▶ **Input records**
theorem State.laneSkew_evolves {ps₀ : List Part} {b₀ : State} (s : State) (p l k : Nat)
    (hp₀ : [.regs, .sent, .link, .lanes] ⊆ ps₀) (hb₀ : Evolves ps₀ b₀ s) :
    Evolves ps₀ b₀ (State.laneSkew s p l k) := by
  simp only [List.cons_subset, List.nil_subset, and_true] at hp₀
  unfold State.laneSkew
  try dsimp only
  repeat' (first
    | focus (simp (maxDischargeDepth := 60) only [↓State.setFld_evolves, ↓State.laneLost_evolves, ↓Evolves.foldl,
        ↓Evolves.foldl_fst, ↓Evolves.ite, ↓Evolves.ite_fst, ↓Evolves.elim_opt, Evolves.refl, Nat.le_add_right, implies_true,
        List.cons_subset, List.nil_subset, and_true, hp₀, hb₀];done)
    | (refine Evolves.foldl _ _ _ (fun u x => ?_) ?_ <;> try dsimp only)
    | (refine Evolves.foldl_fst _ _ _ (fun u x => ?_) ?_ <;> try dsimp only)
    | split)

theorem State.knuckle_evolves {ps₀ : List Part} {b₀ : State} (s : State) (p txSet rxOk wmin : Nat) (skew bip : List Nat)
    (hp₀ : [.regs, .sent, .link, .scan, .lanes] ⊆ ps₀) (hb₀ : Evolves ps₀ b₀ s) :
    Evolves ps₀ b₀ (State.knuckle s p txSet rxOk wmin skew bip) := by
  simp only [List.cons_subset, List.nil_subset, and_true] at hp₀
  unfold State.knuckle
  try dsimp only
  repeat' (first
    | focus (simp (maxDischargeDepth := 60) only [↓State.laneSkew_evolves, ↓State.bipErrors_evolves, ↓State.blockSeen_evolves,
        ↓State.knuckleLane_evolves, ↓State.setLaneSet_evolves, ↓State.setFld_evolves, ↓State.checkTrained_evolves,
        ↓State.updateWidth_evolves, ↓State.send_evolves, ↓Evolves.set_lanes, ↓Evolves.foldl, ↓Evolves.foldl_fst, ↓Evolves.ite,
        ↓Evolves.ite_fst, ↓Evolves.elim_opt, Evolves.refl, Nat.le_add_right, implies_true, List.cons_subset, List.nil_subset,
        and_true, hp₀, hb₀];done)
    | (refine Evolves.foldl _ _ _ (fun u x => ?_) ?_ <;> try dsimp only)
    | (refine Evolves.foldl_fst _ _ _ (fun u x => ?_) ?_ <;> try dsimp only)
    | split)

theorem execKnuckle_evolves (port txSet rxOk wmin : Nat) (skew bip : List Nat) (s : State) :
    ∃ t₁, execKnuckle port txSet rxOk wmin skew bip s = .next t₁ ∧ Evolves [.regs, .sent, .link, .scan, .lanes] s t₁ := by
  have hb₀ := Evolves.refl [.regs, .sent, .link, .scan, .lanes] s
  unfold execKnuckle
  refine ⟨_, rfl, ?_⟩
  try dsimp only
  repeat' (first
    | focus (simp (maxDischargeDepth := 60) only [↓State.knuckle_evolves, ↓Evolves.foldl, ↓Evolves.foldl_fst, ↓Evolves.ite,
        ↓Evolves.ite_fst, ↓Evolves.elim_opt, Evolves.refl, Nat.le_add_right, implies_true, List.cons_subset, List.nil_subset,
        and_true, List.mem_cons, reduceCtorEq, true_or, or_true, false_or, or_false, hb₀];done)
    | (refine Evolves.foldl _ _ _ (fun u x => ?_) ?_ <;> try dsimp only)
    | (refine Evolves.foldl_fst _ _ _ (fun u x => ?_) ?_ <;> try dsimp only)
    | split)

▶ **Activity**
Begin with the first line of the data above and, please, print each line exactly until you have printed the line containing "List.cons_subset, List.nil_subset, and_true, hp₀, hb₀];done)"; print nothing else.

▶ **Result of this task**
theorem State.laneSkew_evolves {ps₀ : List Part} {b₀ : State} (s : State) (p l k : Nat)
    (hp₀ : [.regs, .sent, .link, .lanes] ⊆ ps₀) (hb₀ : Evolves ps₀ b₀ s) :
    Evolves ps₀ b₀ (State.laneSkew s p l k) := by
  simp only [List.cons_subset, List.nil_subset, and_true] at hp₀
  unfold State.laneSkew
  try dsimp only
  repeat' (first
    | focus (simp (maxDischargeDepth := 60) only [↓State.setFld_evolves, ↓State.laneLost_evolves, ↓Evolves.foldl,
        ↓Evolves.foldl_fst, ↓Evolves.ite, ↓Evolves.ite_fst, ↓Evolves.elim_opt, Evolves.refl, Nat.le_add_right, implies_true,
        List.cons_subset, List.nil_subset, and_true, hp₀, hb₀];done)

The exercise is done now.